• WORK INSTRUCTION
I need the lines below from the one with "have ht := timeAt_of" down to the one with "refine ⟨fun h => hb.answers (exec_callEvent" reproduced exactly, both ends included, and nothing else.

Collected data entries
╭──

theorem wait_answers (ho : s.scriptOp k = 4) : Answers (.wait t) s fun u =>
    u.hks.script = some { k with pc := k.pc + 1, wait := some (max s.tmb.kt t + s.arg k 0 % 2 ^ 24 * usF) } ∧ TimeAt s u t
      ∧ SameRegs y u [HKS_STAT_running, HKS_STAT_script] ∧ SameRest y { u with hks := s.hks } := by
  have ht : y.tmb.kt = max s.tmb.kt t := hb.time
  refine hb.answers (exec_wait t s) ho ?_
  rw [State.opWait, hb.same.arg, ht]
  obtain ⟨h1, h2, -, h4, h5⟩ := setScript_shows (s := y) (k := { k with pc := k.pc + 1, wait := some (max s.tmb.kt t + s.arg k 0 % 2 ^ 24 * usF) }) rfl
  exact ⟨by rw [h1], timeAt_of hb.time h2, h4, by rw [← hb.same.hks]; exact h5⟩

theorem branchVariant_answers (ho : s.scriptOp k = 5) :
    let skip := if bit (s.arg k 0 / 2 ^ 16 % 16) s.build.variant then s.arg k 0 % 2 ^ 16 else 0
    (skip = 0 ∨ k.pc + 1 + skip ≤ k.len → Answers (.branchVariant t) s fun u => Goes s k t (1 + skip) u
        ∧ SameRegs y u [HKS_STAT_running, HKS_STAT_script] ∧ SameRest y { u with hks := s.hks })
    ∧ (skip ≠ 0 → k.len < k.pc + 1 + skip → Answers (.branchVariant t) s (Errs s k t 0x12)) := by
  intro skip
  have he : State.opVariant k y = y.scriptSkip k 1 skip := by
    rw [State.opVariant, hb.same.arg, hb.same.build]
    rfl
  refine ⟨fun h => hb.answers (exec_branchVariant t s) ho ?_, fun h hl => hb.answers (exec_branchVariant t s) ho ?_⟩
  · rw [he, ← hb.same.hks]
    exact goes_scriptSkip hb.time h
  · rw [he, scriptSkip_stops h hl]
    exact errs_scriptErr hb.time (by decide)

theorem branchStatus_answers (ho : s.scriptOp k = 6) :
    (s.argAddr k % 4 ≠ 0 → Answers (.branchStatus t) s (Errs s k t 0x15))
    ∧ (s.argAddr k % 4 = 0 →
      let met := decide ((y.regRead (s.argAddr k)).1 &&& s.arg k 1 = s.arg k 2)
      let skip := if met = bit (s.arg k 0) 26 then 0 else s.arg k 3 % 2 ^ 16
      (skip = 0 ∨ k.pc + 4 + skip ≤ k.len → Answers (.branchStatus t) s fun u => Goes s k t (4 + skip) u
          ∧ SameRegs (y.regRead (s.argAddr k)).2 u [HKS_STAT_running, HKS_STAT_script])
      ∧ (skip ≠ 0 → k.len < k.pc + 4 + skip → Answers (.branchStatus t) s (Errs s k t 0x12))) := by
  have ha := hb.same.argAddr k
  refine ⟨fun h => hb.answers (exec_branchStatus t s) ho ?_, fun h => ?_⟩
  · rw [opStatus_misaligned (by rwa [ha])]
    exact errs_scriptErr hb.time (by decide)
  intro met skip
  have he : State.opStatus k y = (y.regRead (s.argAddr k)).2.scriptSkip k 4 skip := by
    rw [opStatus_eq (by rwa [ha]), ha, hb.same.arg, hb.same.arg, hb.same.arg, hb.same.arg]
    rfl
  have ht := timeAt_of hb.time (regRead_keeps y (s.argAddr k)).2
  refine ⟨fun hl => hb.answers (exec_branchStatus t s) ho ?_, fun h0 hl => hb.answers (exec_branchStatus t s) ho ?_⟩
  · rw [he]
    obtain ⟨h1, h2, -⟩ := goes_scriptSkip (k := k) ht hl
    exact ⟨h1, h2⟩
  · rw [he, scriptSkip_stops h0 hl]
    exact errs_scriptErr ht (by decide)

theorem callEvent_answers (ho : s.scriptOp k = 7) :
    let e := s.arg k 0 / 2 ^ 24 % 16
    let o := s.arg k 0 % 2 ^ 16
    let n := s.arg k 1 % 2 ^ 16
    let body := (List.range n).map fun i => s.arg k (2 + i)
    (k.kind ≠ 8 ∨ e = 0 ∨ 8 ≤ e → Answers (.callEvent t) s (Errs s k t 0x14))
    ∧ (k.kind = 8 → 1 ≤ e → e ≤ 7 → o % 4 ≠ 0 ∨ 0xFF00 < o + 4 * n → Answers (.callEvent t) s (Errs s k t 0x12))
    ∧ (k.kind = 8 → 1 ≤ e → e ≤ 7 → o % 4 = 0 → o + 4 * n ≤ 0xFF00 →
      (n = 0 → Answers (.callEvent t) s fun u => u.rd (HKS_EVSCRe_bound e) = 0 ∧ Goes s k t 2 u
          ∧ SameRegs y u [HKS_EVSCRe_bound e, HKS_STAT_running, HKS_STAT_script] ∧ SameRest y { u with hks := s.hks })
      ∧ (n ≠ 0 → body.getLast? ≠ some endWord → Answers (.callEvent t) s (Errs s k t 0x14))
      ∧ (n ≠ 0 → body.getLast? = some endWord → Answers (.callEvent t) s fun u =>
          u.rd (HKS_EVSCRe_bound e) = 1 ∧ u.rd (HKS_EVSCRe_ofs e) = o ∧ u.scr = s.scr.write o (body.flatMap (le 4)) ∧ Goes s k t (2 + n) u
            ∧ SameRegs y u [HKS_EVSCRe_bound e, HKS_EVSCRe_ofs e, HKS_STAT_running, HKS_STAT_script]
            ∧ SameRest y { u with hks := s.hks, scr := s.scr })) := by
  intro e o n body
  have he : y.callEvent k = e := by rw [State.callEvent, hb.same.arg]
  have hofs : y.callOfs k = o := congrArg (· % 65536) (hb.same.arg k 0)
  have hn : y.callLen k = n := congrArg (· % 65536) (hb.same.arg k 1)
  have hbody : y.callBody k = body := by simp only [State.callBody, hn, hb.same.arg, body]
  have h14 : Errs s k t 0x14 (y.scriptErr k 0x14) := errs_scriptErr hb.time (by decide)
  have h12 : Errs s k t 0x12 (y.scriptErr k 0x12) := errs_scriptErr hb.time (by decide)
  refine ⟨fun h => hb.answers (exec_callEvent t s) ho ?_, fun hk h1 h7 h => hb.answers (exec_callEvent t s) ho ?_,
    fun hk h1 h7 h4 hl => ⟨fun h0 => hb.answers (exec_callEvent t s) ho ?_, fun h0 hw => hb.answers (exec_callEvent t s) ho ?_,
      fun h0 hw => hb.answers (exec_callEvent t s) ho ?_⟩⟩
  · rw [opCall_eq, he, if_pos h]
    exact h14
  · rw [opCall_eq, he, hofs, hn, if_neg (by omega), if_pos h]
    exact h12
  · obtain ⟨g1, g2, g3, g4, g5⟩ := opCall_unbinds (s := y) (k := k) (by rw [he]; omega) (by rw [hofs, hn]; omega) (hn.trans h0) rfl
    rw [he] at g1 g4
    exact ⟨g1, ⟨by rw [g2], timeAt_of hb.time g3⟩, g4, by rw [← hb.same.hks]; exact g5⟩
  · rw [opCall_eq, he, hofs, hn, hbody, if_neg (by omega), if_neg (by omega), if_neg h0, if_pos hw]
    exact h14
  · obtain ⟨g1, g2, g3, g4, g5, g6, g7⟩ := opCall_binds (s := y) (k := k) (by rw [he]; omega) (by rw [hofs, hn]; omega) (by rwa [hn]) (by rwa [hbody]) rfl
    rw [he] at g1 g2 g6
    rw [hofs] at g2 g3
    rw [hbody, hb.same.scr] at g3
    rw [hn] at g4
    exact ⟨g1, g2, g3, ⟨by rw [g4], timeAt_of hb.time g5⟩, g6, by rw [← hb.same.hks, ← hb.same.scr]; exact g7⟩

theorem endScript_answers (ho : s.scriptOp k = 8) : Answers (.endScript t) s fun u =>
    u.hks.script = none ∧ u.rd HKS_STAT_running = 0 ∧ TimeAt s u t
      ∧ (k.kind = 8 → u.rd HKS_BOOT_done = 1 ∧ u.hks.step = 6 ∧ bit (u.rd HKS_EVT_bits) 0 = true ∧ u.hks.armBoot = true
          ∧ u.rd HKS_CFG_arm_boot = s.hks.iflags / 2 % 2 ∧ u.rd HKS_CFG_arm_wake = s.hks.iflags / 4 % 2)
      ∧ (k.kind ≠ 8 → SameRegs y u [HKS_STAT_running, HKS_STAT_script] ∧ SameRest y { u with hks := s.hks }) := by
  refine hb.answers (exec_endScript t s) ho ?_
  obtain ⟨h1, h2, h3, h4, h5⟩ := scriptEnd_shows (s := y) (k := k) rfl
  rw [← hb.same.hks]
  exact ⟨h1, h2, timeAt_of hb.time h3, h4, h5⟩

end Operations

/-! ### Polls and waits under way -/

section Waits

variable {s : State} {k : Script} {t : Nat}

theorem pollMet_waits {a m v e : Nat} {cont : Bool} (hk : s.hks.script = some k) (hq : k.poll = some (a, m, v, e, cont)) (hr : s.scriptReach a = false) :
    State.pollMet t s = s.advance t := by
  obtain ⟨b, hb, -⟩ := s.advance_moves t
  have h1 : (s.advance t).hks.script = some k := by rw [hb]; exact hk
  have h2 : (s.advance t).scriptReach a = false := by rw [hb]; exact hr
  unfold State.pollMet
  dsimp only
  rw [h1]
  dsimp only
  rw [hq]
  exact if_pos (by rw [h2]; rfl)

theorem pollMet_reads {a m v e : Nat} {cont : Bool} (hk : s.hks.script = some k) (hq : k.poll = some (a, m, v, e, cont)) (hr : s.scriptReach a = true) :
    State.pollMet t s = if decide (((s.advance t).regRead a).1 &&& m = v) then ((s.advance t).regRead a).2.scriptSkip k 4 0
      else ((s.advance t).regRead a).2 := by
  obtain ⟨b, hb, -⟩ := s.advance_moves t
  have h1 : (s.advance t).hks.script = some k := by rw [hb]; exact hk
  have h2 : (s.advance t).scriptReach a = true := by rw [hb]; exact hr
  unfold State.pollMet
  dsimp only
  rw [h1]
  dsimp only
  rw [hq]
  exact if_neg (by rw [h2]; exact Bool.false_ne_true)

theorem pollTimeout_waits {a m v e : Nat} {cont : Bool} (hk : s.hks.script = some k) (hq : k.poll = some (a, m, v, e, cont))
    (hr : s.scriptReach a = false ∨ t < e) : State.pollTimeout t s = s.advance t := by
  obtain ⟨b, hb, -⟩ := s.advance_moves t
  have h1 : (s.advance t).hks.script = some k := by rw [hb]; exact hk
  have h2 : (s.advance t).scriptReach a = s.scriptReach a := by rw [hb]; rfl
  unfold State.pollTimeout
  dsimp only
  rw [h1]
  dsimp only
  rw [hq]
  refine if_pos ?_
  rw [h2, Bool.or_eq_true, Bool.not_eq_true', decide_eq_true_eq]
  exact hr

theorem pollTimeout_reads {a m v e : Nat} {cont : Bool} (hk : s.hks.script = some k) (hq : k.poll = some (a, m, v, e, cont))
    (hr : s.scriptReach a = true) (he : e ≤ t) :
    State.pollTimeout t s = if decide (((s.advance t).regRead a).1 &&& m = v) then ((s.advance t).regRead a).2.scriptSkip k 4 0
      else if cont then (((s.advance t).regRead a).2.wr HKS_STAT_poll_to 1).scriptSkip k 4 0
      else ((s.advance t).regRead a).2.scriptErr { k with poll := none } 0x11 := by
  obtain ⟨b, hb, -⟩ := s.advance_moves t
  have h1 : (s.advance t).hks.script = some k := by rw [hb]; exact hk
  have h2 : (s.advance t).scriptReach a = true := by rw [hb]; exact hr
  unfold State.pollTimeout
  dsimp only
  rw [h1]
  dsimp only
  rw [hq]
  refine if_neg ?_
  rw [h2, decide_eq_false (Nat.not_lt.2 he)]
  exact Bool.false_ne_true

╰──

• RESPONSE BELOW
  have ht := timeAt_of hb.time (regRead_keeps y (s.argAddr k)).2
  refine ⟨fun hl => hb.answers (exec_branchStatus t s) ho ?_, fun h0 hl => hb.answers (exec_branchStatus t s) ho ?_⟩
  · rw [he]
    obtain ⟨h1, h2, -⟩ := goes_scriptSkip (k := k) ht hl
    exact ⟨h1, h2⟩
  · rw [he, scriptSkip_stops h0 hl]
    exact errs_scriptErr ht (by decide)

theorem callEvent_answers (ho : s.scriptOp k = 7) :
    let e := s.arg k 0 / 2 ^ 24 % 16
    let o := s.arg k 0 % 2 ^ 16
    let n := s.arg k 1 % 2 ^ 16
    let body := (List.range n).map fun i => s.arg k (2 + i)
    (k.kind ≠ 8 ∨ e = 0 ∨ 8 ≤ e → Answers (.callEvent t) s (Errs s k t 0x14))
    ∧ (k.kind = 8 → 1 ≤ e → e ≤ 7 → o % 4 ≠ 0 ∨ 0xFF00 < o + 4 * n → Answers (.callEvent t) s (Errs s k t 0x12))
    ∧ (k.kind = 8 → 1 ≤ e → e ≤ 7 → o % 4 = 0 → o + 4 * n ≤ 0xFF00 →
      (n = 0 → Answers (.callEvent t) s fun u => u.rd (HKS_EVSCRe_bound e) = 0 ∧ Goes s k t 2 u
          ∧ SameRegs y u [HKS_EVSCRe_bound e, HKS_STAT_running, HKS_STAT_script] ∧ SameRest y { u with hks := s.hks })
      ∧ (n ≠ 0 → body.getLast? ≠ some endWord → Answers (.callEvent t) s (Errs s k t 0x14))
      ∧ (n ≠ 0 → body.getLast? = some endWord → Answers (.callEvent t) s fun u =>
          u.rd (HKS_EVSCRe_bound e) = 1 ∧ u.rd (HKS_EVSCRe_ofs e) = o ∧ u.scr = s.scr.write o (body.flatMap (le 4)) ∧ Goes s k t (2 + n) u
            ∧ SameRegs y u [HKS_EVSCRe_bound e, HKS_EVSCRe_ofs e, HKS_STAT_running, HKS_STAT_script]
            ∧ SameRest y { u with hks := s.hks, scr := s.scr })) := by
  intro e o n body
  have he : y.callEvent k = e := by rw [State.callEvent, hb.same.arg]
  have hofs : y.callOfs k = o := congrArg (· % 65536) (hb.same.arg k 0)
  have hn : y.callLen k = n := congrArg (· % 65536) (hb.same.arg k 1)
  have hbody : y.callBody k = body := by simp only [State.callBody, hn, hb.same.arg, body]
  have h14 : Errs s k t 0x14 (y.scriptErr k 0x14) := errs_scriptErr hb.time (by decide)
  have h12 : Errs s k t 0x12 (y.scriptErr k 0x12) := errs_scriptErr hb.time (by decide)
  refine ⟨fun h => hb.answers (exec_callEvent t s) ho ?_, fun hk h1 h7 h => hb.answers (exec_callEvent t s) ho ?_,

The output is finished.